Search
Close this search box.

Takeda drug for rare types of epilepsy misses goal in late-stage trial

Dive Brief:

  • An experimental pill developed by Takeda to treat the rare epilepsies Dravet and Lennox-Gastaut syndromes missed the main goals of two Phase 3 trials, failing to reduce the frequency of seizures after four months of treatment, the company said Monday.
  • Takeda said the drug, called soticlestat, helped on some secondary effectiveness measures in Dravet syndrome, and in both disorders some groups of patients fared better than others. The Japan-based drugmaker plans on discussing data from the trials with the Food and Drug Administration and other regulators to determine if there is a path forward for the therapy.
  • The data were also negative for neuroscience-focused biotech Ovid Therapeutics, which conducted early- and mid-stage development on soticlestat in partnership with Takeda. Shares in the New York-based company fell by more than two-thirds in Monday morning trading as the company could potentially miss out on hundreds of millions of dollars of milestone payments.

Dive Insight:

Soticlestat looked promising in mid-stage studies, helping to significantly reduce seizures in Dravet syndrome and showing signs it could help in Lennox-Gastaut. The data were enough to persuade Takeda to take full rights to the drug — discovered in its own laboratories — back from Ovid for $200 million upfront and as much as $856 million more in milestone payouts.

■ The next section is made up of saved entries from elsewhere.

/-- Registers of the DMA block. -/
def regsDMA_0 : List RegSpec := [
  ⟨0x300000, [], [⟨0, 32, 0, .RO⟩]⟩,
  ⟨0x300004, [], [⟨0, 32, 0, .RO⟩]⟩,
  ⟨0x300008, [], [⟨0, 32, 0, .RO⟩]⟩,
  ⟨0x30000C, [], [⟨0, 32, 0, .RO⟩]⟩,
  ⟨0x300010, [], [⟨0, 32, 0, .RO⟩]⟩,
  ⟨0x300014, [], [⟨0, 32, 0, .RO⟩]⟩,
  ⟨0x300018, [], [⟨0, 32, 0, .RO⟩]⟩,
  ⟨0x300100, [(64, 0x4)], [⟨0, 32, 0, .RW⟩]⟩,
  ⟨0x301000, [(64, 0x40)], [⟨0, 1, 0, .WO⟩, ⟨1, 1, 0, .WO⟩, ⟨2, 1, 0, .WO⟩]⟩,
  ⟨0x301004, [(48, 0x40)], [⟨0, 2, 0, .RO⟩, ⟨2, 4, 3, .RW⟩, ⟨6, 1, 0, .RW⟩]⟩,
  ⟨0x301C04, [(12, 0x40)], [⟨0, 2, 1, .RO⟩, ⟨2, 4, 3, .RW⟩, ⟨6, 1, 0, .RW⟩]⟩,
  ⟨0x301F04, [(4, 0x40)], [⟨0, 2, 2, .RO⟩, ⟨2, 4, 3, .RW⟩, ⟨6, 1, 0, .RW⟩]⟩,
  ⟨0x301008, [(64, 0x40)], [⟨0, 3, 0, .RO⟩, ⟨3, 1, 0, .RO⟩, ⟨4, 4, 0, .RO⟩]⟩,
  ⟨0x30100C, [(64, 0x40)], [⟨0, 32, 0, .RW⟩]⟩,
  ⟨0x301010, [(64, 0x40)], [⟨0, 32, 0, .RW⟩]⟩,
  ⟨0x301014, [(64, 0x40)], [⟨0, 32, 0, .RO⟩]⟩,
  ⟨0x301018, [(64, 0x40)], [⟨0, 32, 0, .RO⟩]⟩,
  ⟨0x30101C, [(64, 0x40)], [⟨0, 2, 0, .RO⟩]⟩,
  ⟨0x301020, [(64, 0x40), (4, 0x4)], [⟨0, 24, 0, .RO⟩]⟩,
  ⟨0x301030, [(64, 0x40)], [⟨0, 32, 0, .RC⟩]⟩]

/-- Registers of the DMA block. -/
def regsDMA_1 : List RegSpec := [
  ⟨0x301034, [(64, 0x40)], [⟨0, 16, 0, .RC⟩, ⟨16, 16, 0, .RC⟩]⟩]

/-- Registers of the MDC block. -/
def regsMDC : List RegSpec := [
  ⟨0x200000, [], [⟨0, 1, 1, .RW⟩, ⟨1, 1, 1, .RW⟩]⟩,
  ⟨0x200004, [], [⟨0, 3, 0, .RO⟩, ⟨3, 1, 0, .RW1C⟩, ⟨4, 1, 0, .RO⟩, ⟨6, 7, 0, .RO⟩]⟩,
  ⟨0x200008, [], [⟨0, 32, 0, .RW⟩]⟩,
  ⟨0x20000C, [], [⟨0, 32, 0, .RW⟩]⟩,
  ⟨0x200010, [], [⟨0, 24, 0, .RW⟩]⟩,
  ⟨0x200014, [], [⟨0, 3, 0, .RW⟩, ⟨3, 1, 0, .RW⟩, ⟨4, 1, 0, .RW⟩, ⟨31, 1, 0, .WO⟩]⟩,
  ⟨0x200018, [], [⟨0, 2, 0, .RO⟩]⟩,
  ⟨0x20001C, [], [⟨0, 32, 0, .RO⟩]⟩,
  ⟨0x200020, [], [⟨0, 32, 0, .RO⟩]⟩,
  ⟨0x200040, [], [⟨0, 32, 0, .RC⟩]⟩,
  ⟨0x200044, [], [⟨0, 32, 0, .RC⟩]⟩,
  ⟨0x200048, [], [⟨0, 32, 0, .RC⟩]⟩,
  ⟨0x20004C, [], [⟨0, 32, 0, .RC⟩]⟩,
  ⟨0x200050, [], [⟨0, 16, 0, .RC⟩, ⟨16, 16, 0, .RC⟩]⟩,
  ⟨0x200054, [], [⟨0, 32, 0, .RC⟩]⟩,
  ⟨0x200058, [], [⟨0, 32, 0, .RC⟩]⟩,
  ⟨0x20005C, [], [⟨0, 32, 0, .RC⟩]⟩,
  ⟨0x200060, [], [⟨0, 16, 0, .RO⟩]⟩]

/-- Registers of the FSQ block. -/
def regsFSQ : List RegSpec := [
  ⟨0x850000, [(16, 0x100000)], [⟨0, 1, 0, .RO⟩, ⟨1, 4, 0, .RO⟩, ⟨5, 12, 0, .RO⟩, ⟨17, 1, 0, .RO⟩, ⟨18, 1, 0, .RO⟩, ⟨19, 1, 0, .RO⟩]⟩,
  ⟨0x850004, [(16, 0x100000)], [⟨0, 1, 0, .WO⟩, ⟨1, 1, 0, .WO⟩, ⟨2, 4, 0, .WO⟩]⟩,
  ⟨0x850008, [(16, 0x100000)], [⟨0, 16, 100, .RW⟩, ⟨16, 4, 4, .RW⟩]⟩,
  ⟨0x85000C, [(16, 0x100000)], [⟨0, 32, 0, .RO⟩]⟩,
  ⟨0x850010, [(16, 0x100000)], [⟨0, 1, 0, .RO⟩, ⟨1, 1, 0, .RO⟩, ⟨2, 1, 0, .RO⟩, ⟨8, 8, 0, .RO⟩, ⟨16, 12, 0, .RO⟩]⟩,
  ⟨0x850014, [(16, 0x100000)], [⟨0, 32, 0, .RO⟩]⟩,
  ⟨0x850018, [(16, 0x100000)], [⟨0, 16, 0, .RW⟩]⟩,
  ⟨0x85001C, [(16, 0x100000)], [⟨0, 4, 0, .RO⟩]⟩,
  ⟨0x850020, [(16, 0x100000)], [⟨0, 1, 0, .RW1C⟩, ⟨1, 1, 0, .RW1C⟩, ⟨2, 1, 0, .RW1C⟩, ⟨16, 12, 0, .RO⟩]⟩,
  ⟨0x850024, [(16, 0x100000)], [⟨0, 16, 0, .RC⟩, ⟨16, 16, 0, .RC⟩]⟩,
  ⟨0x850028, [(16, 0x100000)], [⟨0, 16, 0, .RC⟩, ⟨16, 16, 0, .RC⟩]⟩,
  ⟨0x850030, [(16, 0x100000)], [⟨0, 1, 0, .RW1C⟩, ⟨1, 1, 0, .RW1C⟩, ⟨2, 1, 0, .RW1C⟩, ⟨3, 1, 0, .RW1C⟩]⟩,
  ⟨0x850034, [(16, 0x100000)], [⟨0, 32, 0, .RO⟩]⟩,
  ⟨0x850040, [(16, 0x100000)], [⟨0, 12, 0, .RW⟩, ⟨12, 1, 0, .RW⟩]⟩,
  ⟨0x850044, [(16, 0x100000), (4, 0x4)], [⟨0, 32, 0, .RO⟩]⟩,
  ⟨0x850080, [(16, 0x100000), (16, 0x4)], [⟨0, 32, 0, .RO⟩]⟩]

/-- Registers of the SEC block. -/
def regsSEC : List RegSpec := [
  ⟨0x600000, [], [⟨0, 1, 0, .RO⟩, ⟨1, 1, 0, .RO⟩, ⟨2, 1, 0, .RO⟩, ⟨3, 1, 0, .RO⟩, ⟨4, 1, 0, .RO⟩, ⟨5, 1, 0, .RO⟩, ⟨6, 3, 0, .RO⟩, ⟨9, 1, 0, .RO⟩, ⟨10, 1, 0, .RW1C⟩, ⟨11, 1, 0, .RO⟩]⟩,
  ⟨0x600004, [], [⟨0, 8, 0, .RO⟩, ⟨8, 8, 0, .RO⟩, ⟨16, 8, 0, .RO⟩]⟩,
  ⟨0x600008, [], [⟨0, 2, 0, .WO⟩, ⟨31, 1, 0, .WO⟩]⟩,
  ⟨0x60000C, [], [⟨0, 2, 0, .RO⟩, ⟨8, 8, 0, .RO⟩]⟩,
  ⟨0x600040, [(16, 0x4)], [⟨0, 32, 0, .RO⟩]⟩,
  ⟨0x600080, [(16, 0x4)], [⟨0, 32, 0, .RO⟩]⟩,
  ⟨0x6000C0, [(16, 0x4)], [⟨0, 32, 0, .RO⟩]⟩,
  ⟨0x601000, [(1024, 0x4)], [⟨0, 32, 0, .RW⟩]⟩]

/-- Registers of the ID block. -/
def regsID : List RegSpec := [
  ⟨0x0, [], [⟨0, 16, gornodomVendorId, .RO⟩, ⟨16, 16, 5654, .RO⟩]⟩,
  ⟨0x4, [], [⟨0, 8, 176, .RO⟩, ⟨8, 8, 1, .RO⟩]⟩,
  ⟨0x8, [], [⟨0, 32, 256, .RO⟩]⟩,
  ⟨0xC, [], [⟨0, 32, 0, .RO⟩]⟩,
  ⟨0x10, [], [⟨0, 32, 0, .RO⟩]⟩,
  ⟨0x14, [], [⟨0, 32, 0, .RO⟩]⟩,
  ⟨0x18, [], [⟨0, 16, 0, .RO⟩, ⟨16, 5, 0, .RO⟩]⟩,
  ⟨0x40, [(16, 0x4)], [⟨0, 32, 0, .RO⟩]⟩]

/-- Every register of the GCTL block. -/
def blockGCTL : List RegSpec := regsGCTL

/-- Every register of the OXA block. -/
def blockOXA : List RegSpec := regsOXA

/-- Every register of the MCH block. -/
def blockMCH : List RegSpec := regsMCH

/-- Every register of the SRV block. -/
def blockSRV : List RegSpec := regsSRV_0 ++ regsSRV_1 ++ regsSRV_2

/-- Every register of the SPN block. -/
def blockSPN : List RegSpec := regsSPN_0 ++ regsSPN_1

/-- Every register of the SLD block. -/
def blockSLD : List RegSpec := regsSLD_0 ++ regsSLD_1

/-- Every register of the HLK block. -/
def blockHLK : List RegSpec := regsHLK

/-- Every register of the WCH block. -/
def blockWCH : List RegSpec := regsWCH

/-- Every register of the GPE block. -/
def blockGPE : List RegSpec := regsGPE

/-- Every register of the RCH block. -/
def blockRCH : List RegSpec := regsRCH

/-- Every register of the DRT block. -/
def blockDRT : List RegSpec := regsDRT_0 ++ regsDRT_1

/-- Every register of the BUF block. -/
def blockBUF : List RegSpec := regsBUF_0 ++ regsBUF_1

/-- Every register of the QE block. -/
def blockQE : List RegSpec := regsQE

/-- Every register of the HQ block. -/
def blockHQ : List RegSpec := regsHQ

/-- Every register of the ARC block. -/
def blockARC : List RegSpec := regsARC

/-- Every register of the DMA block. -/
def blockDMA : List RegSpec := regsDMA_0 ++ regsDMA_1

/-- Every register of the MDC block. -/
def blockMDC : List RegSpec := regsMDC

/-- Every register of the FSQ block. -/
def blockFSQ : List RegSpec := regsFSQ

/-- Every register of the SEC block. -/
def blockSEC : List RegSpec := regsSEC

/-- Every register of the ID block. -/
def blockID : List RegSpec := regsID

end Sys2Proof.Machine
end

Many of those milestones now look in doubt. In its own announcement of the news, Ovid said it had used the upfront payment to build a “differentiated pipeline with novel programs,” and had sufficient cash to continue operations through early 2026.

“Our R&D and financial strategy is independent of soticlestat’s outcome,” said Jeremy Levin, Ovid’s CEO, in a statement.

The company had $90.3 million in cash, equivalents and marketable securities as of March 31. With Monday’s share losses, the company’s market capitalization fell to about $75 million.

Takeda, meanwhile, is in the midst of a restructuring that aims to improve its core operating profit by 1.5% to 2% a year, following a steep decline in earnings. Among other initiatives, company has cut 18 early and mid-stage drugs from its pipeline.

Soticlestat was the only Phase 3 neuroscience drug in Takeda’s pipeline, but it appears the company retains interest in the sector. It still lists five Phase 2 drugs and one in a Phase 1 trial.

Dravet syndrome patients have seen an increased number of specialized drug treatments in recent years, with the FDA approval of the cannabinoid drug Epidiolex and another product called Diacomit in 2018, and a version of the weight loss drug fenfluramine, called Fintepla, in 2020. Both Epidiolex and Fintepla are also approved for Lennox-Gastaut syndrome.